▶ [YOUR ASSIGNMENT] Search the data for "plan". Return each matching line.

▶ [Stored items from a collection]
»»

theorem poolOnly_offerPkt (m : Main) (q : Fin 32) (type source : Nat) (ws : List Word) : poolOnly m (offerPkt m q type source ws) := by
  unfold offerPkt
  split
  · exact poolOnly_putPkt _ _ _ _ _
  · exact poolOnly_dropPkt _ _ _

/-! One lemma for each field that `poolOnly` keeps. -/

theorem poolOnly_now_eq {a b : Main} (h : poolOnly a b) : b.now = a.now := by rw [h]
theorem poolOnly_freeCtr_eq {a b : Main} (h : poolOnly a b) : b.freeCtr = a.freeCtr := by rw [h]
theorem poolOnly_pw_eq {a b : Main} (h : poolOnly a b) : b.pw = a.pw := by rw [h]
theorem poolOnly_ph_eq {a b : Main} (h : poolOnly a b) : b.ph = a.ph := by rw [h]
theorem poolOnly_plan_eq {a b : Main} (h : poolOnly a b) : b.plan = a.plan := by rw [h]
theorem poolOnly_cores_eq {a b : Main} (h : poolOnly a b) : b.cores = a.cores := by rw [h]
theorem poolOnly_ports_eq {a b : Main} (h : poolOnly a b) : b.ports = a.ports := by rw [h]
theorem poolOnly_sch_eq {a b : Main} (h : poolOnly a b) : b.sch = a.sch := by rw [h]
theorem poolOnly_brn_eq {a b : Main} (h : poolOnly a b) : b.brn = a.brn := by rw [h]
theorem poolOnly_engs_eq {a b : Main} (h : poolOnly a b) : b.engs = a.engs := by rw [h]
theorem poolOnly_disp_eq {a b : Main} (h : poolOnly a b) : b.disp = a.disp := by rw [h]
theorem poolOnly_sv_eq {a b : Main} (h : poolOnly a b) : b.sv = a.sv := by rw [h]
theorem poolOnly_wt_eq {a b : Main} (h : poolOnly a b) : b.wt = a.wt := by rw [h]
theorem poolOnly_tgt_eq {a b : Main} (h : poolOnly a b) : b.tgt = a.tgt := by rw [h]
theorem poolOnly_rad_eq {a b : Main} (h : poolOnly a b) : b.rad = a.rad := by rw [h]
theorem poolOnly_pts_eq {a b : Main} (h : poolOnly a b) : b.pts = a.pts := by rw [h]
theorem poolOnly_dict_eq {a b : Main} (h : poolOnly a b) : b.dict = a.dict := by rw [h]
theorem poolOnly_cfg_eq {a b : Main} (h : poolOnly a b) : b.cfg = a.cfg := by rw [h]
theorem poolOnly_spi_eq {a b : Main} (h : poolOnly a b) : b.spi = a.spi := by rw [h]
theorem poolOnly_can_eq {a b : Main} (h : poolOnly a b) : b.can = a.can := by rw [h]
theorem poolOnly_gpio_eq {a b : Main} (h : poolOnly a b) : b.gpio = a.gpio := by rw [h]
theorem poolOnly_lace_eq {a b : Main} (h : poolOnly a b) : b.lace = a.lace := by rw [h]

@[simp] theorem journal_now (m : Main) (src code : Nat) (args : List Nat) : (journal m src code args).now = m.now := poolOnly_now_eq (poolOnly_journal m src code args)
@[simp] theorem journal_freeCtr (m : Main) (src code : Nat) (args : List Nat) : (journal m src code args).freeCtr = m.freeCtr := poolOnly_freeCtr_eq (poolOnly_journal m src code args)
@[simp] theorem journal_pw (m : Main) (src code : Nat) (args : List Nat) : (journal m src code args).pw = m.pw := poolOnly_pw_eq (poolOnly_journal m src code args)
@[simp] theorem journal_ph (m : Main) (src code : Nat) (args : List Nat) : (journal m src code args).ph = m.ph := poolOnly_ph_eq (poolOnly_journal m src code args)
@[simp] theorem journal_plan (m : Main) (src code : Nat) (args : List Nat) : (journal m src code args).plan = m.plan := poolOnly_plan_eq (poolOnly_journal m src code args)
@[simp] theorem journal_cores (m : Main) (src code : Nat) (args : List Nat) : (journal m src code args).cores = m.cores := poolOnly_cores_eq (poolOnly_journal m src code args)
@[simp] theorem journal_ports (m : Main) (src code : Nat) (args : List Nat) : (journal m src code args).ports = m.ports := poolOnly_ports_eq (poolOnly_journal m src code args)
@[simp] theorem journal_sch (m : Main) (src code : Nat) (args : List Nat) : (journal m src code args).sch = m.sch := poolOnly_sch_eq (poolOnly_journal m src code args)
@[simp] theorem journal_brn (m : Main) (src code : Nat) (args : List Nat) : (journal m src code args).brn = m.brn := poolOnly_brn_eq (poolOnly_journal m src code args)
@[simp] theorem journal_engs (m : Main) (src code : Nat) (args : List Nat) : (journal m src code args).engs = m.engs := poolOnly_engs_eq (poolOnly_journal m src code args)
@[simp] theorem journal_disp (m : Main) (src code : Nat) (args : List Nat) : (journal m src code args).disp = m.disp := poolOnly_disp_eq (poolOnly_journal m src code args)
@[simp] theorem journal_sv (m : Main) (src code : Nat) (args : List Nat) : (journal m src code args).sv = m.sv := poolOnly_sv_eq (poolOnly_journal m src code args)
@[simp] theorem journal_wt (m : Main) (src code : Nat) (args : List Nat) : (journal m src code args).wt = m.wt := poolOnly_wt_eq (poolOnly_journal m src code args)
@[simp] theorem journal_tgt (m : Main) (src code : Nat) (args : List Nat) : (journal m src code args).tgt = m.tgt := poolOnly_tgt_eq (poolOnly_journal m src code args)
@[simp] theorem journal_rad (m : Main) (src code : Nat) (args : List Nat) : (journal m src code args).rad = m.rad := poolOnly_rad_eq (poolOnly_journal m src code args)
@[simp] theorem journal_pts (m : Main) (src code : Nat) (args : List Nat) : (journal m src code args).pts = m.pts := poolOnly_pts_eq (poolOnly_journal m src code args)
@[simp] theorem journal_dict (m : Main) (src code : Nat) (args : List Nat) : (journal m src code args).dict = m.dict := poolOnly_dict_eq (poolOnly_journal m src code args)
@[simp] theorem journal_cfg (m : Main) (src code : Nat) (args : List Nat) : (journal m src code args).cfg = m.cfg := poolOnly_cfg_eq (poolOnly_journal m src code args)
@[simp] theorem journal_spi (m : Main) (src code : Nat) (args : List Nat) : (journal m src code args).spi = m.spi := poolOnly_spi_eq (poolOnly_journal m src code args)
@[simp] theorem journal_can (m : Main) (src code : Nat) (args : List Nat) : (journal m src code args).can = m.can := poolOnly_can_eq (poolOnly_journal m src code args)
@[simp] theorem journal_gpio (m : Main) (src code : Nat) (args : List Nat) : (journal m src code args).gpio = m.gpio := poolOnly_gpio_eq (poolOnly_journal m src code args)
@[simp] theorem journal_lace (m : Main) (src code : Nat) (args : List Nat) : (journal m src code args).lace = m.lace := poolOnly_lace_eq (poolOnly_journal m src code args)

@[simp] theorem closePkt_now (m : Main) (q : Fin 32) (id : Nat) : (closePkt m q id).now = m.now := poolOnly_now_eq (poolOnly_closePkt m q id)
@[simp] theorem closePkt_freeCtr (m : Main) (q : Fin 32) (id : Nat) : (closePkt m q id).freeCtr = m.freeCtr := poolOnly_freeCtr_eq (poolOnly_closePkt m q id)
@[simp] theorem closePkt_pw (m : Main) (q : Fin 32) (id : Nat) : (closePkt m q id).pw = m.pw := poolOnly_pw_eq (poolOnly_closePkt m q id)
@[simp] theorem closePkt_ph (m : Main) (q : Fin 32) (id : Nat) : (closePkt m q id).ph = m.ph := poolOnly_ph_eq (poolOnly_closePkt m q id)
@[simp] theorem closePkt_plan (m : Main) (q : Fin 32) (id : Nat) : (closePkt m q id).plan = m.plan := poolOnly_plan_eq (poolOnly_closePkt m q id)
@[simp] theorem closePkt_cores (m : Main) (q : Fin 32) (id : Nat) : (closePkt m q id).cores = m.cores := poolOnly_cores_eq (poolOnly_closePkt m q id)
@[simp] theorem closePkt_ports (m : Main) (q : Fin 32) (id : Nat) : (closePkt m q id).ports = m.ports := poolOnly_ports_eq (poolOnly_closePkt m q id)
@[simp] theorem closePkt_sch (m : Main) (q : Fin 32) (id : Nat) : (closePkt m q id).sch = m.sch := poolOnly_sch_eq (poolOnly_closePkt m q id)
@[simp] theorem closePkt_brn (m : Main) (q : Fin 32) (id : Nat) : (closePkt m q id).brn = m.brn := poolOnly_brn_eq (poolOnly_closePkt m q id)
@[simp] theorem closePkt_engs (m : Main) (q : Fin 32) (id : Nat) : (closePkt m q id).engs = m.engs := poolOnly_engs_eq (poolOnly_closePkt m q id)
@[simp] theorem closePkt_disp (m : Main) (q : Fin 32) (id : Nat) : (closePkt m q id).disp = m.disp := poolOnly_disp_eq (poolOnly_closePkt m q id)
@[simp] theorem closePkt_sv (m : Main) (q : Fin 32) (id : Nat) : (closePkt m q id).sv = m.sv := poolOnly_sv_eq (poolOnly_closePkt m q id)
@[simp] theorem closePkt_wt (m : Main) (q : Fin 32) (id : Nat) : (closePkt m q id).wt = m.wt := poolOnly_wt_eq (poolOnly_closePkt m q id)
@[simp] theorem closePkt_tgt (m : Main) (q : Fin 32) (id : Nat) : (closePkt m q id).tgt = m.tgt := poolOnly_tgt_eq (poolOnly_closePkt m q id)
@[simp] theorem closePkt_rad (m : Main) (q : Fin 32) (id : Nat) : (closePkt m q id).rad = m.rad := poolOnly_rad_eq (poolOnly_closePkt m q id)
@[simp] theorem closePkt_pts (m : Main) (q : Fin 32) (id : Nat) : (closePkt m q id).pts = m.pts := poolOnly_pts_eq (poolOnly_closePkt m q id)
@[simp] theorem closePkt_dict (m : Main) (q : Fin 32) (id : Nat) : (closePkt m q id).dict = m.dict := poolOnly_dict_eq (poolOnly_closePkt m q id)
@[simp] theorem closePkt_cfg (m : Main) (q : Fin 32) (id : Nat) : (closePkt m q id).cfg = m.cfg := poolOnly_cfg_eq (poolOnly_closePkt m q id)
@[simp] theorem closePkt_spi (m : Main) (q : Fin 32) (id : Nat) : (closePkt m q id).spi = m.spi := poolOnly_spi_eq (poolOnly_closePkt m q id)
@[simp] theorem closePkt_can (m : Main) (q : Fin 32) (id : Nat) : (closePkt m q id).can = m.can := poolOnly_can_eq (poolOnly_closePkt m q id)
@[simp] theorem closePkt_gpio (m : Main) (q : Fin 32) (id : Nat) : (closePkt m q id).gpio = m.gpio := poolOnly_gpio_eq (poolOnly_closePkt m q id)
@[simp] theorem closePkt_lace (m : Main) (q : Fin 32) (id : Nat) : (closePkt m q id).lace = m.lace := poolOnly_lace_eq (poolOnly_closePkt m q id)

««

▶ [WRITTEN RESPONSE]
theorem poolOnly_plan_eq {a b : Main} (h : poolOnly a b) : b.plan = a.plan := by rw [h]
@[simp] theorem journal_plan (m : Main) (src code : Nat) (args : List Nat) : (journal m src code args).plan = m.plan := poolOnly_plan_eq (poolOnly_journal m src code args)
@[simp] theorem closePkt_plan (m : Main) (q : Fin 32) (id : Nat) : (closePkt m q id).plan = m.plan := poolOnly_plan_eq (poolOnly_closePkt m q id)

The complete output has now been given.